**EXERCISE REQUIREMENTS:**
Lines holding the word "SItem" in the material below: count them and write the number alone.

**GIVEN DATA:**

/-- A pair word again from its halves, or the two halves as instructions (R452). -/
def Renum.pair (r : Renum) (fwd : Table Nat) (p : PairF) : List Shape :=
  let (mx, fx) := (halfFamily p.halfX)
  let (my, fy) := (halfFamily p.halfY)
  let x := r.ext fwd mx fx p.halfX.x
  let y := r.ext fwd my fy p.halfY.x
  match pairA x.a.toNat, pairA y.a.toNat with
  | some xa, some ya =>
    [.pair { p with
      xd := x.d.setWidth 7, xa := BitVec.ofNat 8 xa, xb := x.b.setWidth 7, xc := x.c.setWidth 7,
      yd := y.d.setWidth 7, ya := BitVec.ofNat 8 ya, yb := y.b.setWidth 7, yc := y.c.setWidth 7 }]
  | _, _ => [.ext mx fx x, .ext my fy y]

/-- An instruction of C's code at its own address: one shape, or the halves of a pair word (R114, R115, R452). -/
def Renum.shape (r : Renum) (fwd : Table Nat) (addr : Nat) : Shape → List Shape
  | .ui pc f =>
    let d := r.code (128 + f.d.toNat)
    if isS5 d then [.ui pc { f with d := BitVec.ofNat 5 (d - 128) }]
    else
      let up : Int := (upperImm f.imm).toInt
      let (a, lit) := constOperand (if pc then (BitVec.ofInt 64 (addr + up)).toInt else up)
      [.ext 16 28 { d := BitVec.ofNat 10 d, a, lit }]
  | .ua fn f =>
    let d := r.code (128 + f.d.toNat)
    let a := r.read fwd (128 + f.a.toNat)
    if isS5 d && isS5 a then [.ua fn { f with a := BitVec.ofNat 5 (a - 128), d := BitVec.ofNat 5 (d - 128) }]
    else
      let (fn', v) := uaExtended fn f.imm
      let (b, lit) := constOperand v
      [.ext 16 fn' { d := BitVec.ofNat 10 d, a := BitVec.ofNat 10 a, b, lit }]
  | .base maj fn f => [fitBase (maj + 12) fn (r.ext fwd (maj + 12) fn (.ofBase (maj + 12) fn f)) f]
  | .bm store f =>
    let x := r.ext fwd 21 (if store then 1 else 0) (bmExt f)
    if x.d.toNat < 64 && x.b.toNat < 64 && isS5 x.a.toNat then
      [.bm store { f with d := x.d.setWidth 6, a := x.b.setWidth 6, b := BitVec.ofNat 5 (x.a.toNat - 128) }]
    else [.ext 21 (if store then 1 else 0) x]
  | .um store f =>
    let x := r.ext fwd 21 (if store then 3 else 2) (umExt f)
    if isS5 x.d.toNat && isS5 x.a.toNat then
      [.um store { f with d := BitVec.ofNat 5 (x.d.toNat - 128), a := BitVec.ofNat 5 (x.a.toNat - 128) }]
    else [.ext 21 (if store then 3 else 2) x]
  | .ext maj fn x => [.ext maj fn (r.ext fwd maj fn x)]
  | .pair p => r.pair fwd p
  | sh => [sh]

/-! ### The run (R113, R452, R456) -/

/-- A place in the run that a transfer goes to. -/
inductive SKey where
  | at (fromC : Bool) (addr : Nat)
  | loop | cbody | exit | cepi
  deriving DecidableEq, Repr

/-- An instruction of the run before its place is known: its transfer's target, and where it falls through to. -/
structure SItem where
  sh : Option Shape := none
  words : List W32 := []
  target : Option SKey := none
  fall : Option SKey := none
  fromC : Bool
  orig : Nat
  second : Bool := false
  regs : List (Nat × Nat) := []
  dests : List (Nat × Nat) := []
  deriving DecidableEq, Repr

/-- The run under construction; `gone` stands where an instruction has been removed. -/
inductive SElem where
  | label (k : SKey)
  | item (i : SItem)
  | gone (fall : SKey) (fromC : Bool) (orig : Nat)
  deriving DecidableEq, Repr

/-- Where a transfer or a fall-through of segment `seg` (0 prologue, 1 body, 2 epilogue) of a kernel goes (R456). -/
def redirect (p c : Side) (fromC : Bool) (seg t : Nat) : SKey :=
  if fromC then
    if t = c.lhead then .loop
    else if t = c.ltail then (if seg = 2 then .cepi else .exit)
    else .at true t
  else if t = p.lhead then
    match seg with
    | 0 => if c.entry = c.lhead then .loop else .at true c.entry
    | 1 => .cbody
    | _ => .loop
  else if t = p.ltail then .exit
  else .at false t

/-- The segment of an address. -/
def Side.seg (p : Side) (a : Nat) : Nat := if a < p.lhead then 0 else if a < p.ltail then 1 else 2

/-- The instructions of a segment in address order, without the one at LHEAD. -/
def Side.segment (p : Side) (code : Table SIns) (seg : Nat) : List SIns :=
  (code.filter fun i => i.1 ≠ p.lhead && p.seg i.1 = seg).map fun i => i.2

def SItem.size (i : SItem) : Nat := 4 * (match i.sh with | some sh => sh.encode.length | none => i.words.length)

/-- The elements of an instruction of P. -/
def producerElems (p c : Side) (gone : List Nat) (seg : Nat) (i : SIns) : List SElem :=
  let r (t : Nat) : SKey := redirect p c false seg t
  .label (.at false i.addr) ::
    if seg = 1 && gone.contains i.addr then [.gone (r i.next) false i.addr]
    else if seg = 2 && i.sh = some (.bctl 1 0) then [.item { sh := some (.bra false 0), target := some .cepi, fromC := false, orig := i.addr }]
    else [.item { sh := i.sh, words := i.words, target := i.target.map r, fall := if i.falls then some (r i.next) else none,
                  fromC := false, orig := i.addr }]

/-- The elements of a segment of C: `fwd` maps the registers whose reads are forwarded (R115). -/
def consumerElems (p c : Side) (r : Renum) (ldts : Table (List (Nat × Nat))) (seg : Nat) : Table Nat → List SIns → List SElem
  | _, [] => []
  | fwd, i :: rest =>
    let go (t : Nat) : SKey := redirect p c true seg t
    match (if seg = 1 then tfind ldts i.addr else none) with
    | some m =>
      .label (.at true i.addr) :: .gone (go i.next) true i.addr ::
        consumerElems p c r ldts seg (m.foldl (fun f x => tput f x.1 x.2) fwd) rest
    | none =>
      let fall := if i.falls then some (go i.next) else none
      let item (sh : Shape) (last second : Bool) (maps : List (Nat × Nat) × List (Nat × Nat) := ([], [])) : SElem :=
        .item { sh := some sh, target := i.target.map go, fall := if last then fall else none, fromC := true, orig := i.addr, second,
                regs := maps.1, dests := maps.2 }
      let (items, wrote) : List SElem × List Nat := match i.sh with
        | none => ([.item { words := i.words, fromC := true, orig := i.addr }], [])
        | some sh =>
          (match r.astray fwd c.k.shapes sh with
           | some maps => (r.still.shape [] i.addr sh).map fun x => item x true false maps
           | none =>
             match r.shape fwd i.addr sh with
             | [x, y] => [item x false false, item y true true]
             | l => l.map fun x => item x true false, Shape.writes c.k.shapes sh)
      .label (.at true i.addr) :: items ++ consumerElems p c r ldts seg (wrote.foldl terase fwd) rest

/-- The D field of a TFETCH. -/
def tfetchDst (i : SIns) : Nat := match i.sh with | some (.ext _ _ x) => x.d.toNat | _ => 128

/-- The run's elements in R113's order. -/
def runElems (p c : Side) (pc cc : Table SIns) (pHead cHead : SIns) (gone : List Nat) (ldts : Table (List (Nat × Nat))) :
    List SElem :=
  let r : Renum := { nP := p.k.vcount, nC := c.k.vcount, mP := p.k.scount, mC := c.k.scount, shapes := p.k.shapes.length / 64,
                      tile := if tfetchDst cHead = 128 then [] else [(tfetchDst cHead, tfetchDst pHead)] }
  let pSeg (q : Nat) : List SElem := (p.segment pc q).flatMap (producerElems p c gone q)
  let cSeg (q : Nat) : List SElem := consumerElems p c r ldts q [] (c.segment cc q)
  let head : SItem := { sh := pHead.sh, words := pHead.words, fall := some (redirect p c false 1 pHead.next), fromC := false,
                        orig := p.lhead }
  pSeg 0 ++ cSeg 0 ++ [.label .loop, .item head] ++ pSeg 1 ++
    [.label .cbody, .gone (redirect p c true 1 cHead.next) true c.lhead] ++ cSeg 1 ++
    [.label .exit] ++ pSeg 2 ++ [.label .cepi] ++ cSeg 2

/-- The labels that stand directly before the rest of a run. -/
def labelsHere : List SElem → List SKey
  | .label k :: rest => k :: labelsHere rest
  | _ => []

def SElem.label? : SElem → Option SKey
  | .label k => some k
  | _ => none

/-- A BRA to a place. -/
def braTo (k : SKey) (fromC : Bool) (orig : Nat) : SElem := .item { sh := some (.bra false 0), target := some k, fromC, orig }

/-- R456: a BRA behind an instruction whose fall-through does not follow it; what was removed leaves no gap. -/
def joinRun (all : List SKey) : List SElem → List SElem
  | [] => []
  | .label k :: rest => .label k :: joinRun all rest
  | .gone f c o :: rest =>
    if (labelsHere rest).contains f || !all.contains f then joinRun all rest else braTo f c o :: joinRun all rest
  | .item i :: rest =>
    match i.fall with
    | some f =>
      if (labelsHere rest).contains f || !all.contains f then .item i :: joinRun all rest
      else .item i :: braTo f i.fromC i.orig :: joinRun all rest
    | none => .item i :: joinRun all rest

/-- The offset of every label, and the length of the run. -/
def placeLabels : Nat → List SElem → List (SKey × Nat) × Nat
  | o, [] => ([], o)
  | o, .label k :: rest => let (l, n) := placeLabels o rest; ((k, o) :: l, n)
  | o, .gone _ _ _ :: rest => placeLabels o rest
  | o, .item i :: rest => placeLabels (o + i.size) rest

**RESULT BELOW:**
4